One of the negative aspects of the unprecedented boom in the U.S. economy seems to have been the growing confidence of the American public that they have all the answers. The Soviet Union collapsed because they had the wrong ideology, Eastern Europe got stuck on the wrong side of a losing battle, and Europe and Japan are looking lethargic and hidebound with their high taxes and large social programs. The reasoning appears to be, hey--if you live in the best country in the world, with the best economy and the most opportunities, what do you need to know about the rest of the world, other than maybe the snow conditions at a few ski resorts in Switzerland?

Europe is little better; the publishers there wonder about the economics of paying a potentially fallible photographer top dollar to scramble out to a story when they can sit back and have the pick of the crop when all the photographers start pouring their images onto the news wires and syndicating them out to the big agencies. The editor only has to pay for the actual images they want to use. Where a story could be sold in ten different countries five years ago it's lucky to have any resale at all. Other photographers have chosen various paths out of this dilemma. Some have gone corporate, shooting advertisements and annual reports. James Nachtwey and David Turnley sold the rights to their pictures to Bill Gates' Corbis photo bank for a stack of cash a year or two ago, and now spend their time fairly unconcerned about any change in day rates. Others have turned to making movies, or have moved out of the image market completely. But this isn't just a story about U.S. isolationism, or stupid publishers working with greedy accountants. What I think we're seeing here is a world dealing with images as a newly devalued currency. Until recently, the world was a huge unknown and our only glimpses came through the eyes of those intrepid enough to venture out and return with the goods. It was a symbiotic relationship--the magazines had the readership and the clout, but needed to pay for the appropriate material. Now the readership and the clout remain scarce while the images are so plentiful that I wouldn't be surprised if a lot of photographers would give their work for free in exchange for the exposure.
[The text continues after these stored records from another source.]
-- ==== Sys2Proof/Laws/State.lean ====
section
/-!
SUPPORT. Every field of State after each of the shared updates, and the table look-ups that an update does not touch:
each true by unfolding, so that no proof opens a record update.
-/

namespace Sys2Proof.Machine

/-! ### notify -/

@[simp] theorem State.notify_pending (s : State) (n : Notice) : (s.notify n).pending = s.pending := rfl
@[simp] theorem State.notify_mode (s : State) (n : Notice) : (s.notify n).mode = s.mode := rfl
@[simp] theorem State.notify_clockCount (s : State) (n : Notice) : (s.notify n).clockCount = s.clockCount := rfl
@[simp] theorem State.notify_windows (s : State) (n : Notice) : (s.notify n).windows = s.windows := rfl
@[simp] theorem State.notify_latch (s : State) (n : Notice) : (s.notify n).latch = s.latch := rfl
@[simp] theorem State.notify_readData (s : State) (n : Notice) : (s.notify n).readData = s.readData := rfl
@[simp] theorem State.notify_mem (s : State) (n : Notice) : (s.notify n).mem = s.mem := rfl
@[simp] theorem State.notify_orders (s : State) (n : Notice) : (s.notify n).orders = s.orders := rfl
@[simp] theorem State.notify_reports (s : State) (n : Notice) : (s.notify n).reports = s.reports := rfl
@[simp] theorem State.notify_segs (s : State) (n : Notice) : (s.notify n).segs = s.segs := rfl
@[simp] theorem State.notify_moves (s : State) (n : Notice) : (s.notify n).moves = s.moves := rfl
@[simp] theorem State.notify_queue (s : State) (n : Notice) : (s.notify n).queue = s.queue := rfl
@[simp] theorem State.notify_admissionCounter (s : State) (n : Notice) : (s.notify n).admissionCounter = s.admissionCounter := rfl
@[simp] theorem State.notify_tokens (s : State) (n : Notice) : (s.notify n).tokens = s.tokens := rfl
@[simp] theorem State.notify_arbiter (s : State) (n : Notice) : (s.notify n).arbiter = s.arbiter := rfl
@[simp] theorem State.notify_lanes (s : State) (n : Notice) : (s.notify n).lanes = s.lanes := rfl
@[simp] theorem State.notify_crossingAsks (s : State) (n : Notice) : (s.notify n).crossingAsks = s.crossingAsks := rfl
@[simp] theorem State.notify_timing (s : State) (n : Notice) : (s.notify n).timing = s.timing := rfl
@[simp] theorem State.notify_notices (s : State) (n : Notice) : (s.notify n).notices = s.notices ||| n.mask := rfl
@[simp] theorem State.notify_enable (s : State) (n : Notice) : (s.notify n).enable = s.enable := rfl
@[simp] theorem State.notify_guardCapture (s : State) (n : Notice) : (s.notify n).guardCapture = s.guardCapture := rfl
@[simp] theorem State.notify_gridlock (s : State) (n : Notice) : (s.notify n).gridlock = s.gridlock := rfl
@[simp] theorem State.notify_health (s : State) (n : Notice) : (s.notify n).health = s.health := rfl
@[simp] theorem State.notify_picks (s : State) (n : Notice) : (s.notify n).picks = s.picks := rfl

/-! ### store -/

@[simp] theorem State.store_pending (s : State) (a : WordAddr) (lanes : Lanes) (d : Word) : (s.store a lanes d).pending = s.pending := rfl
@[simp] theorem State.store_mode (s : State) (a : WordAddr) (lanes : Lanes) (d : Word) : (s.store a lanes d).mode = s.mode := rfl
@[simp] theorem State.store_clockCount (s : State) (a : WordAddr) (lanes : Lanes) (d : Word) : (s.store a lanes d).clockCount = s.clockCount := rfl
@[simp] theorem State.store_windows (s : State) (a : WordAddr) (lanes : Lanes) (d : Word) : (s.store a lanes d).windows = s.windows := rfl
@[simp] theorem State.store_latch (s : State) (a : WordAddr) (lanes : Lanes) (d : Word) : (s.store a lanes d).latch = s.latch := rfl
@[simp] theorem State.store_readData (s : State) (a : WordAddr) (lanes : Lanes) (d : Word) : (s.store a lanes d).readData = s.readData := rfl
@[simp] theorem State.store_mem (s : State) (a : WordAddr) (lanes : Lanes) (d : Word) : (s.store a lanes d).mem = memWrite s.mem a lanes d := rfl
@[simp] theorem State.store_orders (s : State) (a : WordAddr) (lanes : Lanes) (d : Word) : (s.store a lanes d).orders = s.orders := rfl
@[simp] theorem State.store_reports (s : State) (a : WordAddr) (lanes : Lanes) (d : Word) : (s.store a lanes d).reports = s.reports := rfl
@[simp] theorem State.store_segs (s : State) (a : WordAddr) (lanes : Lanes) (d : Word) : (s.store a lanes d).segs = s.segs := rfl
@[simp] theorem State.store_moves (s : State) (a : WordAddr) (lanes : Lanes) (d : Word) : (s.store a lanes d).moves = s.moves := rfl
@[simp] theorem State.store_queue (s : State) (a : WordAddr) (lanes : Lanes) (d : Word) : (s.store a lanes d).queue = s.queue := rfl
@[simp] theorem State.store_admissionCounter (s : State) (a : WordAddr) (lanes : Lanes) (d : Word) : (s.store a lanes d).admissionCounter = s.admissionCounter := rfl
@[simp] theorem State.store_tokens (s : State) (a : WordAddr) (lanes : Lanes) (d : Word) : (s.store a lanes d).tokens = s.tokens := rfl
@[simp] theorem State.store_arbiter (s : State) (a : WordAddr) (lanes : Lanes) (d : Word) : (s.store a lanes d).arbiter = s.arbiter := rfl
@[simp] theorem State.store_lanes (s : State) (a : WordAddr) (lanes : Lanes) (d : Word) : (s.store a lanes d).lanes = s.lanes := rfl
@[simp] theorem State.store_crossingAsks (s : State) (a : WordAddr) (lanes : Lanes) (d : Word) : (s.store a lanes d).crossingAsks = s.crossingAsks := rfl
@[simp] theorem State.store_timing (s : State) (a : WordAddr) (lanes : Lanes) (d : Word) : (s.store a lanes d).timing = s.timing := rfl
@[simp] theorem State.store_notices (s : State) (a : WordAddr) (lanes : Lanes) (d : Word) : (s.store a lanes d).notices = s.notices := rfl
@[simp] theorem State.store_enable (s : State) (a : WordAddr) (lanes : Lanes) (d : Word) : (s.store a lanes d).enable = s.enable := rfl
@[simp] theorem State.store_guardCapture (s : State) (a : WordAddr) (lanes : Lanes) (d : Word) : (s.store a lanes d).guardCapture = s.guardCapture := rfl
@[simp] theorem State.store_gridlock (s : State) (a : WordAddr) (lanes : Lanes) (d : Word) : (s.store a lanes d).gridlock = s.gridlock := rfl
@[simp] theorem State.store_health (s : State) (a : WordAddr) (lanes : Lanes) (d : Word) : (s.store a lanes d).health = s.health := rfl
@[simp] theorem State.store_picks (s : State) (a : WordAddr) (lanes : Lanes) (d : Word) : (s.store a lanes d).picks = s.picks := rfl
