/-! ### Announcements and the arbiter (R9, chapter 3) -/

theorem State.announceLane_steady (s : State) (a : List Segment) (l : LaneIx) : Steady s (s.announceLane a l) := by
  unfold State.announceLane
  split
  · exact s.askRest_steady l
  · exact Steady.refl s

theorem State.announceLane_eq (s : State) (a : List Segment) (l : LaneIx) :
    ∃ x, s.announceLane a l = { s with crossingAsks := x } := by
  unfold State.announceLane
  split
  · exact ⟨_, s.askRest_eq l⟩
  · exact ⟨s.crossingAsks, rfl⟩

theorem State.trigger_eq (s : State) : ∃ a, s.trigger = { s with arbiter := a } := by
  unfold State.trigger
  split
  · split <;> exact ⟨_, rfl⟩
  all_goals exact ⟨s.arbiter, rfl⟩

/-- An announcement changes what the lanes are to ask for and the arbiter's marks, and nothing else (R9, R10). -/
theorem State.announce_eq (before s : State) :
    ∃ x a, before.announce s = { s with crossingAsks := x, arbiter := a } := by
  unfold State.announce
  dsimp only
  split
  · exact ⟨s.crossingAsks, s.arbiter, rfl⟩
  · obtain ⟨x0, h0⟩ := s.announceLane_eq (announced before.segs s.segs) 0
    obtain ⟨x1, h1⟩ := State.announceLane_eq { s with crossingAsks := x0 } (announced before.segs s.segs) 1
    obtain ⟨x2, h2⟩ := State.announceLane_eq { s with crossingAsks := x1 } (announced before.segs s.segs) 2
    obtain ⟨x3, h3⟩ := State.announceLane_eq { s with crossingAsks := x2 } (announced before.segs s.segs) 3
    obtain ⟨a, ha⟩ := State.trigger_eq { s with crossingAsks := x3 }
    exact ⟨x3, a, by rw [h0, h1, h2, h3, ha]⟩

theorem State.announce_steady (before s : State) : Steady s (before.announce s) := by
  unfold State.announce
  dsimp only
  split
  · exact Steady.refl s
  · exact ((((State.trigger_steady _).after (State.announceLane_steady _ _ _)).after
      (State.announceLane_steady _ _ _)).after (State.announceLane_steady _ _ _)).after (s.announceLane_steady _ _)

/-- A change of every move that leaves what is fixed, its number and its token, and of the arbiter. -/
theorem State.yieldAll_steady (s : State) (y : Yield → Yield) (a : Arbiter) :
    Steady s { s with moves := s.moves.map fun m => { m with yield := y m.yield }, arbiter := a } :=
  { Steady.refl s with
    pending := rfl, mode := rfl, clockCount := rfl, windows := rfl, latch := rfl, readData := rfl, mem := rfl
    reports := rfl, timing := rfl, enable := rfl, guardCapture := rfl, health := rfl, picks := rfl, layouts := rfl
    config := rfl, queue := rfl, tokens := rfl, admissionCounter := rfl, orders := rfl
    history := (Kept.refl s).history, notices := fun _ h => h
    moves := by rw [List.map_map]; rfl
    admissions := by rw [List.map_map]; rfl
    tokenFlags := by rw [List.map_map]; rfl }

theorem State.endPass_steady (s : State) : Steady s s.endPass := by
  unfold State.endPass
  dsimp only
  split
  · exact (State.trigger_steady _).after (s.yieldAll_steady Yield.onPassEnd _)
  · exact s.yieldAll_steady Yield.onPassEnd _

theorem State.beginPass_steady (s : State) : Steady s s.beginPass := s.yieldAll_steady Yield.onPassStart _

/-- A change of the arbiter alone. -/
theorem State.arbiter_steady (s : State) (a : Arbiter) : Steady s { s with arbiter := a } :=
  { Steady.refl s with
    pending := rfl, mode := rfl, clockCount := rfl, windows := rfl, latch := rfl, readData := rfl, mem := rfl
    reports := rfl, timing := rfl, enable := rfl, guardCapture := rfl, health := rfl, picks := rfl, layouts := rfl
    config := rfl, queue := rfl, tokens := rfl, admissionCounter := rfl, orders := rfl, moves := rfl
    admissions := rfl, tokenFlags := rfl
    history := (Kept.refl s).history, notices := fun _ h => h }

theorem State.startPass_steady (s : State) : Steady s s.startPass := by
  unfold State.startPass
  split
  · split
    · exact s.arbiter_steady _
    · split
      · exact s.beginPass_steady
      · exact (State.endPass_steady _).after s.beginPass_steady
  all_goals exact Steady.refl s

theorem State.grantNext_steady (s : State) (m : Move) : Steady s (s.grantNext m) := by
  refine Steady.after (State.updateMove_steady _ _ _ ?_) (s.hold_steady _ _)
  exact fun _ => ⟨rfl, rfl, rfl⟩

theorem State.joinBerth_steady (s : State) (m : Move) : Steady s (s.joinBerth m) := by
  unfold State.joinBerth
  split
  · refine Steady.after (State.joinList_steady _ _ _ _) (s.updateMove_steady _ _ ?_)
    exact fun _ => ⟨rfl, rfl, rfl⟩
  · exact Steady.refl s

/-- A change of the gridlock capture alone. -/
theorem State.gridlock_steady (s : State) (c : GridlockCapture) : Steady s { s with gridlock := c } :=
  { Steady.refl s with
    pending := rfl, mode := rfl, clockCount := rfl, windows := rfl, latch := rfl, readData := rfl, mem := rfl
    reports := rfl, timing := rfl, enable := rfl, guardCapture := rfl, health := rfl, picks := rfl, layouts := rfl
    config := rfl, queue := rfl, tokens := rfl, admissionCounter := rfl, orders := rfl, moves := rfl
    admissions := rfl, tokenFlags := rfl
    history := (Kept.refl s).history, notices := fun _ h => h }

theorem State.shedMove_steady (s : State) (k : SlotIx) (len : Nat) : Steady s (s.shedMove k len) := by
  refine Steady.after (State.notify_steady _ _) (Steady.after (State.gridlock_steady _ _)
    (Steady.after (State.updateMove_steady _ _ _ ?_) (s.restore_steady k)))
  exact fun _ => ⟨rfl, rfl, rfl⟩

theorem State.reportRing_steady (s : State) (ring : List SlotIx) (members : List Move) :
    Steady s (s.reportRing ring members) := by
  have key : ∀ {α : Type} (f : Move → α), (∀ m : Move, f { m with gridlocked := true } = f m) →
      (s.moves.map fun m => if m.slot ∈ ring then { m with gridlocked := true } else m).map f = s.moves.map f := by
    intro α f hf
    rw [List.map_map]
    refine List.map_congr_left fun m _ => ?_
    show f (if m.slot ∈ ring then { m with gridlocked := true } else m) = f m
    split
    · exact hf m
    · rfl
  have h : Steady s
      { s with moves := s.moves.map fun m => if m.slot ∈ ring then { m with gridlocked := true } else m } :=
    { Steady.refl s with
      pending := rfl, mode := rfl, clockCount := rfl, windows := rfl, latch := rfl, readData := rfl, mem := rfl
      reports := rfl, timing := rfl, enable := rfl, guardCapture := rfl, health := rfl, picks := rfl, layouts := rfl
      config := rfl, queue := rfl, tokens := rfl, admissionCounter := rfl, orders := rfl
      history := (Kept.refl s).history, notices := fun _ h => h
      moves := key _ fun _ => rfl, admissions := key _ fun _ => rfl, tokenFlags := key _ fun _ => rfl }
  unfold State.reportRing
  dsimp only
  split
  · exact h
  · split
    · exact h
    · exact (State.notify_steady _ _).after ((State.gridlock_steady _ _).after h)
-- Otto Phol (otto@matrix.ru), March 26, 1998

Answers

I am in the second year of a photojournalist degree in Swansea, south Walse. At the beginning of the acedemic year i attended a talk by the journalist John Pilger who discussed the very same topic ('is photojournalism dead?'), various amounts of points regaring compassion fatigue and US isolation from the rest of the worlds news photogarphically were raised. It seemed as though the panel were quite concerned with the compassion fatigue issue which although they regarded as non-existent still managed to talk at great lengths about.The idea that we have been so bombarded with images of death torture and general degredation so much that we now treat it as a trip to the local supermarket, necessary but a slight chore. They discussed the general public feeling that the big charities use photography as a guilt trip and that donation letters are now on par with junk mail. The concencus of the panel was that this is a fallacy and compassion fatigue is an invention of the large news corporations. My feeling is that the photography has not evolved, we recently had Stuart Freedman in as a guest lecturer and i saw his work as nothing new, he didn't seem to be challenging any form of photography, by this i mean the care in his image making seems to me nothing more than recycling past war photojournalist. He does have some very beautiful images but he himself admits that he is 'not' a photographer, merely someone who is concerned with showing the worlds problems and working for charities.